Neither the players' association nor the league's board of governors has approved the proposal, but a memo was sent to all NHL teams detailing a plan that would be highlighted by the Columbus Blue Jackets and Detroit Red Wings moving to the Eastern Conference and the Winnipeg Jets moving to the Western Conference. Winnipeg has been playing in the East's Southeast Division for two seasons because the franchise used to be located in Atlanta.
Under the tentative proposal for the Eastern Conference, Detroit would join the Boston Bruins, Buffalo Sabres, Montreal Canadiens, Toronto Maple Leafs, Florida Panthers, Tampa Bay Lightning and Ottawa Senators in the Central Division. Columbus would join the Carolina Hurricanes, Washington Capitals, Pittsburgh Penguins, New Jersey Devils, Philadelphia Flyers, New York Rangers and New York Islanders in the Atlantic.

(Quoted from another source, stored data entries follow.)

/-! ### The transition table (R170) -/

/-- The rows of a cycle in R170's table, with what each returns to the host. -/
theorem step_transitions_of_canCycle {s t : State} (hc : s.canCycle = true) (h : step s = .next t) :
    (∃ i, fetch s = .ok i ∧ i ≠ .halt ∧ (∀ a, i ≠ .output a) ∧ t.status = .running ∧ t.inCall = true ∧
      t.replies = s.replies) ∨
    (∃ a v, fetch s = .ok (.output a) ∧ resolveRead s a = .ok v ∧ t.status = .running ∧ t.inCall = false ∧
      t.replies = s.replies ++ [.signal (.output v)]) ∨
    (∃ dst, fetch s = .ok (.input dst) ∧ s.queue = [] ∧ t.status = .awaitingInput ∧ t.inCall = false ∧
      t.replies = s.replies ++ [.signal .needsInput]) ∨
    (fetch s = .ok .halt ∧ t.status = .halted ∧ t.inCall = false ∧ t.replies = s.replies ++ [.signal .halted]) ∨
    (∃ k, t.status = .faulted k s.ip ∧ t.inCall = false ∧ t.replies = s.replies ++ [.fault k s.ip]) := by
  obtain ⟨-, k, -, -, rfl⟩ | ⟨-, i, hf, -, he⟩ | ⟨hn, -⟩ | ⟨hn, -⟩ := step_cases h
  · exact .inr (.inr (.inr (.inr ⟨k, rfl, rfl, rfl⟩)))
  · cases he with
    | binary hi | input hi | jump hi | pass hi | base hi =>
      refine .inl ⟨i, hf, ?_, ?_, rfl, ((canCycle_iff s).1 hc).1, rfl⟩
      · rintro rfl; cases hi
      · rintro a rfl; cases hi
    | output hi hx => exact .inr (.inl ⟨_, _, hi ▸ hf, hx, rfl, rfl, rfl⟩)
    | starve hi hp hq => exact .inr (.inr (.inl ⟨_, hi ▸ hf, hq, rfl, rfl, rfl⟩))
    | halt hi => exact .inr (.inr (.inr (.inl ⟨hi ▸ hf, rfl, rfl, rfl⟩)))
    | fault k => exact .inr (.inr (.inr (.inr ⟨k, rfl, rfl, rfl⟩)))
  · cases hn.symm.trans hc
  · cases hn.symm.trans hc

/-- The rows of a resume call's start in R170's table. -/
theorem beginResume_transitions (s : State) (input : Option Word) :
    (s.status = .halted ∧ (s.beginResume input).status = .halted ∧
      (s.beginResume input).replies = s.replies ++ [.fault .resumeAfterHalt s.ip]) ∨
    (∃ k f, s.status = .faulted k f ∧ (s.beginResume input).status = .faulted k f ∧
      (s.beginResume input).replies = s.replies ++ [.fault k f]) ∨
    ((s.status = .running ∨ s.status = .awaitingInput) ∧ (s.beginResume input).status = .running ∧
      (s.beginResume input).inCall = true ∧ (s.beginResume input).replies = s.replies) := by
  obtain ⟨hs, h⟩ | ⟨k, f, hs, h⟩ | ⟨hs, h⟩ := beginResume_cases s input <;> rw [h]
  · exact .inl ⟨hs, hs, rfl⟩
  · exact .inr (.inl ⟨k, f, hs, hs, rfl⟩)
  · exact .inr (.inr ⟨(runnable_iff _).1 hs, rfl, rfl, rfl⟩)

/-- No host call but a resume is a row of R170's table. -/
theorem State.serve_status_of_ne_resume (s : State) {c : HostCall} (hc : ∀ input, c ≠ .resume input) :
    (s.serve c).status = s.status := by
  cases c with
  | resume input => exact absurd rfl (hc input)
  | _ => rfl

/-- Settles O41: a step is a cycle (`step_transitions_of_canCycle`), the start of a resume (`beginResume_transitions`),
another host call or nothing. -/
theorem statusTransitions : Obligations.StatusTransitions := by
  intro s t h
  obtain ⟨hc, -⟩ | ⟨hc, -⟩ | ⟨hc, c, cs, hcalls, rfl⟩ | ⟨hc, hcalls, rfl⟩ := step_cases h
  · exact .inl ⟨hc, step_transitions_of_canCycle hc h⟩
  · exact .inl ⟨hc, step_transitions_of_canCycle hc h⟩
  · by_cases hres : ∃ input, c = .resume input
    · obtain ⟨input, rfl⟩ := hres
      exact .inr (.inl ⟨hc, ⟨input, cs, hcalls⟩, beginResume_transitions { s with calls := cs } input⟩)
    · have hne : ∀ input, c ≠ .resume input := not_exists.1 hres
      refine .inr (.inr ⟨hc, fun input cs' hcalls' => ?_, State.serve_status_of_ne_resume _ hne⟩)
      exact hne input (List.cons.inj (hcalls.symm.trans hcalls')).1
  · exact .inr (.inr ⟨hc, fun _ _ hcalls' => (nomatch hcalls.symm.trans hcalls'), rfl⟩)

/-! ### Host calls between resume calls -/

theorem canCycle_of_not_inCall {s : State} (h : s.inCall = false) : s.canCycle = false := by
  simp [State.canCycle, h]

Winnipeg would join the Chicago Blackhawks, Colorado Avalanche, Dallas Stars, Minnesota Wild, Nashville Predators and St. Louis Blues in the Midwest. That leaves the Anaheim Ducks, Los Angeles Kings, Phoenix Coyotes, San Jose Sharks, Calgary Flames, Edmonton Oilers and Vancouver Canucks in the Pacific.
If the proposal is approved by the NHLPA and board of governors, the top three finishers in each division would make the playoffs, along with the next best two records in the conference. What that means, for example, is that if the fifth-place team in the Central Division has a better record than the fourth-place team in the Atlantic, then the fifth-place Central team qualifies.
In the first round, the wild-card team with the fewest points would play the division winner with the most and the wild-card team with most would play the other division winner. And the second-ranked team in each division would play the third-ranked team in the other division.
The plan presented to teams also offers a schedule matrix that allows for each team to play every team in the other conference in a home-and-home series.
The plus of this plan is it places Winnipeg in the West where it belongs and lets Detroit and Columbus join other Eastern Time Zone teams.
The minus is the Eastern Conference has eight-team divisions and the Western Conference has seven-team divisions, and the idea that players wouldn't have an equal mathematical chance of making the playoffs is troublesome to the NHLPA.
The NHLPA raised that issue, plus concerns about travel, in December 2011, when the board of governors voted to go to a four-conference format that was different from this latest proposal.
A divisional-based playoff with an unequal number of teams is not unprecedented in NHL history. From 1981-82 to 1992-93, the NHL had four playoff qualifiers coming out of both five- and six-team divisions.
One reason why the NHLPA might be open to allowing the uneven numbers between the two conferences is that this might be the only way to get Columbus and Detroit in the East. The NHLPA is aware that players from both teams would like to move to the East to reduce their travel burden. Plus, the unbalanced conference could be fixed if the NHL expands to 32 teams, though there is no formal expansion plan.